_Exercise instructions:_
Within the entries below, find the portion that opens with the line containing "if g.issued.any (fun" and closes with the line containing "signalFur n (o.b.setWidth". Retype that portion exactly and only.

_Data for this task:_
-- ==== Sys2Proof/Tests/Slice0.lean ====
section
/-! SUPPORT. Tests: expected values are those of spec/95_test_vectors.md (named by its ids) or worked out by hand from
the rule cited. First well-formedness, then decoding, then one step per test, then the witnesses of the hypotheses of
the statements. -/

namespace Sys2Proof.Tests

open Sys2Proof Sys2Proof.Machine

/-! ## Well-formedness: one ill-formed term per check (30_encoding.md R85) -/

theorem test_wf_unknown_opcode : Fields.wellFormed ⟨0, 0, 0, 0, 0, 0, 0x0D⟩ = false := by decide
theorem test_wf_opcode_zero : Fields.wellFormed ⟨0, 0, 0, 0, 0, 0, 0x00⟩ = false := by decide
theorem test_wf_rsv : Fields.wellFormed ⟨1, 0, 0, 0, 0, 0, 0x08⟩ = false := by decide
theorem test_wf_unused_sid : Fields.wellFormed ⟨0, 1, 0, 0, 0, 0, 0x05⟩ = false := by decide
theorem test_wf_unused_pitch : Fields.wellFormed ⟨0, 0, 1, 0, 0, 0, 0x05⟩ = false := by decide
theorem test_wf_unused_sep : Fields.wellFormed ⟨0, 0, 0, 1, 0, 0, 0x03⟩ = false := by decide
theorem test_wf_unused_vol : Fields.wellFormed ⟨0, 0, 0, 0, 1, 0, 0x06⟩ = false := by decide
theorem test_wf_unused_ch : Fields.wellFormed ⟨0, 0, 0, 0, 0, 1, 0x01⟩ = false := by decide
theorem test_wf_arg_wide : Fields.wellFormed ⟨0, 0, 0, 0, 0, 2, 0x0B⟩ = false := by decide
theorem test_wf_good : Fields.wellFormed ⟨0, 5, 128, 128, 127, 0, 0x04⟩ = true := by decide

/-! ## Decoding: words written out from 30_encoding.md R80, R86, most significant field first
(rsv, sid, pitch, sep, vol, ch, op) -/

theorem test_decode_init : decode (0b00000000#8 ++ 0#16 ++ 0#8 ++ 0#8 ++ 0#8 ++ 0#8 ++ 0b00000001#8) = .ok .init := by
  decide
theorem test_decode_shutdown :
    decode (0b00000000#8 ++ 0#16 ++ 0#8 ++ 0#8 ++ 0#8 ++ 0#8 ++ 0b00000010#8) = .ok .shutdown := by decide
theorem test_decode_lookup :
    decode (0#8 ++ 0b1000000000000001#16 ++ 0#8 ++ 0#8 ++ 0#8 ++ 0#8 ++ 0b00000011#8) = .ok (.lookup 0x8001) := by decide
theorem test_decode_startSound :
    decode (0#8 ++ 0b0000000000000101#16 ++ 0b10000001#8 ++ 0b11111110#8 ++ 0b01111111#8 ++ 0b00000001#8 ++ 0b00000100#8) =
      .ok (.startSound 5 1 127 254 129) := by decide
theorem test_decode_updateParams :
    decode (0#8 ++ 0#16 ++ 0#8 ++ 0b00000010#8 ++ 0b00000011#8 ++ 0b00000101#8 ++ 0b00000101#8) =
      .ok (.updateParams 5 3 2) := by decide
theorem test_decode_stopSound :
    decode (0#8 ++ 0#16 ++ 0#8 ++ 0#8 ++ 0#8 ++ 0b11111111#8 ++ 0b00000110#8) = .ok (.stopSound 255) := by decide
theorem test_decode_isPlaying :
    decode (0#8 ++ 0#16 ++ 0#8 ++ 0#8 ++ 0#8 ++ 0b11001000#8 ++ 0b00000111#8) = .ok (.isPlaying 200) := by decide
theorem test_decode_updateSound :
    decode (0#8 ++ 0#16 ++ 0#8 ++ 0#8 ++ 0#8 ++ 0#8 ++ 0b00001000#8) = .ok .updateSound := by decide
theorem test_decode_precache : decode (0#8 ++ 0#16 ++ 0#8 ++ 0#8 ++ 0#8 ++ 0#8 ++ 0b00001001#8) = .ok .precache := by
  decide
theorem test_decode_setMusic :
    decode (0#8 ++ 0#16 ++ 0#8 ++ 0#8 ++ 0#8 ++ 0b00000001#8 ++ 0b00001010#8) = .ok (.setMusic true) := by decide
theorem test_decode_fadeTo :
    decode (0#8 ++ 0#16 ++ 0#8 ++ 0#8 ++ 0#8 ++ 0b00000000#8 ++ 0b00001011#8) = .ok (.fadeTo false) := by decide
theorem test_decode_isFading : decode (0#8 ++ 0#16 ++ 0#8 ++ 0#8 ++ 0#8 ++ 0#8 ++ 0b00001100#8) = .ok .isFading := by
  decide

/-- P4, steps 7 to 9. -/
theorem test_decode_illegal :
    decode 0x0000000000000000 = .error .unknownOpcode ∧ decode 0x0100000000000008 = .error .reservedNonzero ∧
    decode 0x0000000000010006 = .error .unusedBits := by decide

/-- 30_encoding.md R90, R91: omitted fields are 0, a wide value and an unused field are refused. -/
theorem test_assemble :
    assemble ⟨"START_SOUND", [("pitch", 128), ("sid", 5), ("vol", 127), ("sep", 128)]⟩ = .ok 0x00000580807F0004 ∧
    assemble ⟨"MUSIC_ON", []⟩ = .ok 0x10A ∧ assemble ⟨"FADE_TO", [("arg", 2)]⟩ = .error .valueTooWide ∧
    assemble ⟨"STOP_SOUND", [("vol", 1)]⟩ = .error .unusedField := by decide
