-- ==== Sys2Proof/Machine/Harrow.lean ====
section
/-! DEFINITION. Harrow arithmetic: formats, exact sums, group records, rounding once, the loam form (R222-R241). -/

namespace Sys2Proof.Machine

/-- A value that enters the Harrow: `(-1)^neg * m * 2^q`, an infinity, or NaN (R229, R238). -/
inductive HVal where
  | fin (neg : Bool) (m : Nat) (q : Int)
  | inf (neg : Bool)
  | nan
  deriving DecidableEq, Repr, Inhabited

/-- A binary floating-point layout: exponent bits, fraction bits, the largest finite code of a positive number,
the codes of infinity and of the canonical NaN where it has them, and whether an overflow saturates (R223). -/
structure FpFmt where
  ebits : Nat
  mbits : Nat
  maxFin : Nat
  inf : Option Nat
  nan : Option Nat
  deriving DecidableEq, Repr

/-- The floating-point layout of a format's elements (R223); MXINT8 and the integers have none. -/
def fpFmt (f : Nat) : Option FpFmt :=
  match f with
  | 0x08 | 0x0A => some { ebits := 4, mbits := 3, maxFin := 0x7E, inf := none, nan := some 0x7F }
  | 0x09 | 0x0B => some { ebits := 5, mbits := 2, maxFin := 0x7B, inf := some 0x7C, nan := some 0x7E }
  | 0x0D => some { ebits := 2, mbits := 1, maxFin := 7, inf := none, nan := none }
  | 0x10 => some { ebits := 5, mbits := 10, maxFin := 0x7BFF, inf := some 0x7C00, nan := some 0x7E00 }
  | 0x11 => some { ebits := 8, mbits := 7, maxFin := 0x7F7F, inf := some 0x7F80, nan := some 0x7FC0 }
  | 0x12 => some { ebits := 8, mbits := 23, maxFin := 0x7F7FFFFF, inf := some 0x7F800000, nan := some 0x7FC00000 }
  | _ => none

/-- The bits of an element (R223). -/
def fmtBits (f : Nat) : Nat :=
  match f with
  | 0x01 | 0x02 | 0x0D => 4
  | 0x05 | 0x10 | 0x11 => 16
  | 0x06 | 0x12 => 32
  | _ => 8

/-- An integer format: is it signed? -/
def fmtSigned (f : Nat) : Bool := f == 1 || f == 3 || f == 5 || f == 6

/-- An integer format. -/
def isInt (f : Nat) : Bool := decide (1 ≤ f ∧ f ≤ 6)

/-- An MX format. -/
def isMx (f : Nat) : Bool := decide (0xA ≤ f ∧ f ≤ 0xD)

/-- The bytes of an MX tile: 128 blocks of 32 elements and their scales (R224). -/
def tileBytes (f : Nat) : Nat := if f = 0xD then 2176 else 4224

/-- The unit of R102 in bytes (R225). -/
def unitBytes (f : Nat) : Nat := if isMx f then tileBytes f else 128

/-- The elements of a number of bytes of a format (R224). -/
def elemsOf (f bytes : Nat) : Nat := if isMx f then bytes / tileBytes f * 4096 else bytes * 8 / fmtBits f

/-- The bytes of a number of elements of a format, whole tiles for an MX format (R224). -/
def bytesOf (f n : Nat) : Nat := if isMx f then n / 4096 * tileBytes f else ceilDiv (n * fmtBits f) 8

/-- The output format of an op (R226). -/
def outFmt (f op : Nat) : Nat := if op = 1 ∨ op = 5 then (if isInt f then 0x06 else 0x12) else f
...
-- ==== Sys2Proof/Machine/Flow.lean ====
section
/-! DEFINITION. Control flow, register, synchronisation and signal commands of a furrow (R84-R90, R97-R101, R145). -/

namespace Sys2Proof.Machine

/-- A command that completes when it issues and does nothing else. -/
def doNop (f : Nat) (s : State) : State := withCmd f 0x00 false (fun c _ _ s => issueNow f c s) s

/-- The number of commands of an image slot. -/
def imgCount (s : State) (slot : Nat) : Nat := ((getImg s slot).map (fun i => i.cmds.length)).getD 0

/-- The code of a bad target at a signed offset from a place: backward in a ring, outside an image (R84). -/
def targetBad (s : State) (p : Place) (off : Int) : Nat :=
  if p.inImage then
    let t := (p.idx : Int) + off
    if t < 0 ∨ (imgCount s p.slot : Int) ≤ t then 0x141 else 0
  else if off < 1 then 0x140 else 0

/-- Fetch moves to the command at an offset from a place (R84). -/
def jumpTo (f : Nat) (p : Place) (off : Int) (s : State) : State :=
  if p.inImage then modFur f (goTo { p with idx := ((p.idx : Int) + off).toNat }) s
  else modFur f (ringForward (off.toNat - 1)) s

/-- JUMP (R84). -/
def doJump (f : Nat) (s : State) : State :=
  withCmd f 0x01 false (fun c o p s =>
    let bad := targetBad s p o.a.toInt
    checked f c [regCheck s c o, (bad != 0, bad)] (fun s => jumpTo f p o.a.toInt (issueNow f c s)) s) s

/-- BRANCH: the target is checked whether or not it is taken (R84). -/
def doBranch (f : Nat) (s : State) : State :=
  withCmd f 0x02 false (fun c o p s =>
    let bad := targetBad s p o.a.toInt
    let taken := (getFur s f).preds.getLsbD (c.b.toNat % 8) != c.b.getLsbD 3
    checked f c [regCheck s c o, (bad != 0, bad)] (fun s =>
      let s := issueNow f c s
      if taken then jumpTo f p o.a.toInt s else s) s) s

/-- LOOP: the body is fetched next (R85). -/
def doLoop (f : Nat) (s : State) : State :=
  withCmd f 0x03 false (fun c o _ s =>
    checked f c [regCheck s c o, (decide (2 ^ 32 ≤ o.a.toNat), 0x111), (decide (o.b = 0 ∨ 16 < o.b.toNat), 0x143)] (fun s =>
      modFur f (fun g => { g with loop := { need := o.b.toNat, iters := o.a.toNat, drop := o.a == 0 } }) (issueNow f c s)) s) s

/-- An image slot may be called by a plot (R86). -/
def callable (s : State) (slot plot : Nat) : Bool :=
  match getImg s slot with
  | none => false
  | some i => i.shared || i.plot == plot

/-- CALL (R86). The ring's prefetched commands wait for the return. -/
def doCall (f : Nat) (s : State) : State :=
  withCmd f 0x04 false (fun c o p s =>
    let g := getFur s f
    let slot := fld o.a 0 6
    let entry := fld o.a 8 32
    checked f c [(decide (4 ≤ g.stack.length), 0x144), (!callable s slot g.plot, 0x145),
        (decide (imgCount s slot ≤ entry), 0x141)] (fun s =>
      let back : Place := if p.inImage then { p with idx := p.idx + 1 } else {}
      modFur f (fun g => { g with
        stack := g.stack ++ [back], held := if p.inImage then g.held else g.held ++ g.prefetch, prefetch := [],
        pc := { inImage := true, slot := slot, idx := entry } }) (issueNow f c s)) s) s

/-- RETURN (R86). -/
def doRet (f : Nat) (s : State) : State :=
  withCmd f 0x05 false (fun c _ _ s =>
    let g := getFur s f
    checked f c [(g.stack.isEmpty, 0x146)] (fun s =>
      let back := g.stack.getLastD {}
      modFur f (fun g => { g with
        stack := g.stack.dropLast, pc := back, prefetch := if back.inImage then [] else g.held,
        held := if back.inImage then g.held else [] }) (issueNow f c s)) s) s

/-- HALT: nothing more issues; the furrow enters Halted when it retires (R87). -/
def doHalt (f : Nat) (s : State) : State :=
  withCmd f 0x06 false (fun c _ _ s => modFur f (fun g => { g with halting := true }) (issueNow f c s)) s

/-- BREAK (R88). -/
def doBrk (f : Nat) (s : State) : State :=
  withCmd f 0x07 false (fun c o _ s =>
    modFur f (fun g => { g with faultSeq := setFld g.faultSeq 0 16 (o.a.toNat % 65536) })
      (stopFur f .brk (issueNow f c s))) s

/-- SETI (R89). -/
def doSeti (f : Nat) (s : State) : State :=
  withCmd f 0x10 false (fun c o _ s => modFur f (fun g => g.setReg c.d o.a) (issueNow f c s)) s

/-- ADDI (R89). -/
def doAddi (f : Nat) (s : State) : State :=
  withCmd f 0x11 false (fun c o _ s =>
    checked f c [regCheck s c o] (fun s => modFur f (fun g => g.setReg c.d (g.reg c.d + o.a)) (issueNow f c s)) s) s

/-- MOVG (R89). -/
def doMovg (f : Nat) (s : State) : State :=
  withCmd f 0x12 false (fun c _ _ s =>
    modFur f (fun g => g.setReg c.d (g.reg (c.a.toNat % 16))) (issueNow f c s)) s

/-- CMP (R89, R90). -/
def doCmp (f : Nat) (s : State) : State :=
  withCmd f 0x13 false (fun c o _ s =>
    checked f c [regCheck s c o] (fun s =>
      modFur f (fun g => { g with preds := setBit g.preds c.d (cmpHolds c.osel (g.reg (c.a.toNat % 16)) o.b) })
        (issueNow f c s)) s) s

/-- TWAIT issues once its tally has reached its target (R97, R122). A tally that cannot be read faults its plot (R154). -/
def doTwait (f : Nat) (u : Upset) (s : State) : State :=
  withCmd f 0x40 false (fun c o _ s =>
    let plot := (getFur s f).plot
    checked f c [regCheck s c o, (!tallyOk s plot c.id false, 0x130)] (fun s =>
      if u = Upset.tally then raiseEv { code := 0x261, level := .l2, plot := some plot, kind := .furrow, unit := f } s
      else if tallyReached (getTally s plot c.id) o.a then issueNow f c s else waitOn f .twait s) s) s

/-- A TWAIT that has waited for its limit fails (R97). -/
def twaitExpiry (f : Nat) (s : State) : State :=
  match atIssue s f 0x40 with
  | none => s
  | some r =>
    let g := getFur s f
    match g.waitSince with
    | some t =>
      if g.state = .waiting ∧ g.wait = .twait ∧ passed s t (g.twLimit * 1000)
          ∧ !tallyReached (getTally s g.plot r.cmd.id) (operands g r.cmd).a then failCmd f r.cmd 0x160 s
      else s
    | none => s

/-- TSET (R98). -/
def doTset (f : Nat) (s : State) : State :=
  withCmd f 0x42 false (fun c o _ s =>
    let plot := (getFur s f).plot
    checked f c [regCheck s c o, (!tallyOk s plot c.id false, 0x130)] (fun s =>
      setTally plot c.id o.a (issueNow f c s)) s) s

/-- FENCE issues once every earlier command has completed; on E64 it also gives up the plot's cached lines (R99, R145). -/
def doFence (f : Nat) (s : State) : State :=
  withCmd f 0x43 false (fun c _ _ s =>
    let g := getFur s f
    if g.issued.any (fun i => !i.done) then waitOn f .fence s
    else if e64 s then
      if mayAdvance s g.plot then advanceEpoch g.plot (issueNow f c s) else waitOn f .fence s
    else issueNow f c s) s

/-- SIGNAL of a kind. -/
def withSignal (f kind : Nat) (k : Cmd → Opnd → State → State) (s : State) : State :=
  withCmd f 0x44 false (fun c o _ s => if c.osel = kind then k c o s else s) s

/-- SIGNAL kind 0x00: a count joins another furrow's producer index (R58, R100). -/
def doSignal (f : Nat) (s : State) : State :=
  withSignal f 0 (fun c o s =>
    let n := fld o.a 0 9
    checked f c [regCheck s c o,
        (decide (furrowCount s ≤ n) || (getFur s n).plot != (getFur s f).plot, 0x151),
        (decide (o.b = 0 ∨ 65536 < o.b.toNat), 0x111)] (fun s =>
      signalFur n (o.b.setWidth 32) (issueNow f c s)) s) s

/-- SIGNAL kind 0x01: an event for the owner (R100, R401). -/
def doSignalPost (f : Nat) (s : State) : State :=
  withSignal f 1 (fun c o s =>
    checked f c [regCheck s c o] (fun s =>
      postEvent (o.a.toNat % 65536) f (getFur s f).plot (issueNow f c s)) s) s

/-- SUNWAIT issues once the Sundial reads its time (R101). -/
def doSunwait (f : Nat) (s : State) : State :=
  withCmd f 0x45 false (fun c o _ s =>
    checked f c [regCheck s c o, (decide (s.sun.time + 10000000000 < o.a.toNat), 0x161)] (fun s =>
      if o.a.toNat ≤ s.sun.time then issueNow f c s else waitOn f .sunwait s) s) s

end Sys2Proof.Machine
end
...
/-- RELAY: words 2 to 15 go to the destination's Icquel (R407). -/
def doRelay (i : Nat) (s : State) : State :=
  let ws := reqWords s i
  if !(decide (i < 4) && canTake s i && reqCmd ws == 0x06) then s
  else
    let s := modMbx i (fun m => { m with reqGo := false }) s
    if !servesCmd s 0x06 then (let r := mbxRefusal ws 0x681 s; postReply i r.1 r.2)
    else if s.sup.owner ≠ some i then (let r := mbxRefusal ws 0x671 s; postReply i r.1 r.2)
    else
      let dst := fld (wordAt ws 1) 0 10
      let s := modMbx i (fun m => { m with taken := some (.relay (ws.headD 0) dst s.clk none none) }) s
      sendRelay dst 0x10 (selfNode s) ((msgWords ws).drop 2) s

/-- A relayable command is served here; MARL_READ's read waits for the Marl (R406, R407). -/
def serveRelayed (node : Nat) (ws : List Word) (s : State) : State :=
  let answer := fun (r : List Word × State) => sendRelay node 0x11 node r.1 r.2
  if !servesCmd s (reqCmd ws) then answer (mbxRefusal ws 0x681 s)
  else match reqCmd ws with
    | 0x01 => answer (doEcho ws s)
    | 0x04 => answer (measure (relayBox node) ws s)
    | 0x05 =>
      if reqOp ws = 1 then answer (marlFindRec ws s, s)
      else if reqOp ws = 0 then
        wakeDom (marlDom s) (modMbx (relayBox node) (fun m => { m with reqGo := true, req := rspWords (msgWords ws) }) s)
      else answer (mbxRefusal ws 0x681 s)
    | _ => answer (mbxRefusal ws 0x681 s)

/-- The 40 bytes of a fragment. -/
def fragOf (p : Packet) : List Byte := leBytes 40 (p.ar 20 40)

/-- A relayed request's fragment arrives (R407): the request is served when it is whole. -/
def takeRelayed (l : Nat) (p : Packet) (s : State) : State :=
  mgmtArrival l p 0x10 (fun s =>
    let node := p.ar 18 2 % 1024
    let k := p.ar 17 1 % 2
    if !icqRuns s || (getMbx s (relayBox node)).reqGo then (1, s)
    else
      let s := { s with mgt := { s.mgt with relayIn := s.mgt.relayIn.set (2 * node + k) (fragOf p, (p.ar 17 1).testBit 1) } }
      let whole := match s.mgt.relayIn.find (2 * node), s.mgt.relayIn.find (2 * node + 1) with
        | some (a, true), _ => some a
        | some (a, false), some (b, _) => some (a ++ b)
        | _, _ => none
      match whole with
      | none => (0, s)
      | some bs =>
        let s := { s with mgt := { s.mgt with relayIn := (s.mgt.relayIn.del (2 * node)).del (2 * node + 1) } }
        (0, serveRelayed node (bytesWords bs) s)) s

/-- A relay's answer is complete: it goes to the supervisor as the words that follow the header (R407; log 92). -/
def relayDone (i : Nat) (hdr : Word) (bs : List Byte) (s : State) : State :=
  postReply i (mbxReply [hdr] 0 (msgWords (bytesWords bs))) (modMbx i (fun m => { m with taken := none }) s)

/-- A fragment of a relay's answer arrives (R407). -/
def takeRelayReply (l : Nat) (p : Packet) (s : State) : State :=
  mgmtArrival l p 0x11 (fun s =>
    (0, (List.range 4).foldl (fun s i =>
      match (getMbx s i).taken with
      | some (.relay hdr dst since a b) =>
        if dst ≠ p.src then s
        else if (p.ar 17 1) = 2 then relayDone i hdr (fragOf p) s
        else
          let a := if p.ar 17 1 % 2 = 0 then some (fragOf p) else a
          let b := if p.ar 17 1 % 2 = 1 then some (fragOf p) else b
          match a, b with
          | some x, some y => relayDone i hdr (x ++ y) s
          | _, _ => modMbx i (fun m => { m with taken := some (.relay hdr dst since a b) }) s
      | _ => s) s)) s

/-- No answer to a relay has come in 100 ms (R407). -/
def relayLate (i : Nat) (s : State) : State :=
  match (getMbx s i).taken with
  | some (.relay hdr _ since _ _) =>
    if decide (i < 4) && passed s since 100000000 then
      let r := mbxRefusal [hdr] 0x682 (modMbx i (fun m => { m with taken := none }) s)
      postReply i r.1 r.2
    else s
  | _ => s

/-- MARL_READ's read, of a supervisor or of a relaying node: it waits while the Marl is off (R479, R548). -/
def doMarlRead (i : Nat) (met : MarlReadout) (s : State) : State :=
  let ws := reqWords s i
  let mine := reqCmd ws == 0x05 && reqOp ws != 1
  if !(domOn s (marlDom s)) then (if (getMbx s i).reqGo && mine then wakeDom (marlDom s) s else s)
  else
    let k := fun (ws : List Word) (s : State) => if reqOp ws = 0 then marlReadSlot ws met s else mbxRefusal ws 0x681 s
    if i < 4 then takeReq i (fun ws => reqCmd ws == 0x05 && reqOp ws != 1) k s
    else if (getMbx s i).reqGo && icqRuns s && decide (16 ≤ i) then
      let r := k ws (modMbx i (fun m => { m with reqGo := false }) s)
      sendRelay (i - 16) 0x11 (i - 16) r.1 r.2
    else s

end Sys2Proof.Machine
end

_Answer below:_
    if g.issued.any (fun i => !i.done) then waitOn f .fence s
    else if e64 s then
      if mayAdvance s g.plot then advanceEpoch g.plot (issueNow f c s) else waitOn f .fence s
    else issueNow f c s) s

/-- SIGNAL of a kind. -/
def withSignal (f kind : Nat) (k : Cmd → Opnd → State → State) (s : State) : State :=
  withCmd f 0x44 false (fun c o _ s => if c.osel = kind then k c o s else s) s

/-- SIGNAL kind 0x00: a count joins another furrow's producer index (R58, R100). -/
def doSignal (f : Nat) (s : State) : State :=
  withSignal f 0 (fun c o s =>
    let n := fld o.a 0 9
    checked f c [regCheck s c o,
        (decide (furrowCount s ≤ n) || (getFur s n).plot != (getFur s f).plot, 0x151),
        (decide (o.b = 0 ∨ 65536 < o.b.toNat), 0x111)] (fun s =>
      signalFur n (o.b.setWidth 32) (issueNow f c s)) s) s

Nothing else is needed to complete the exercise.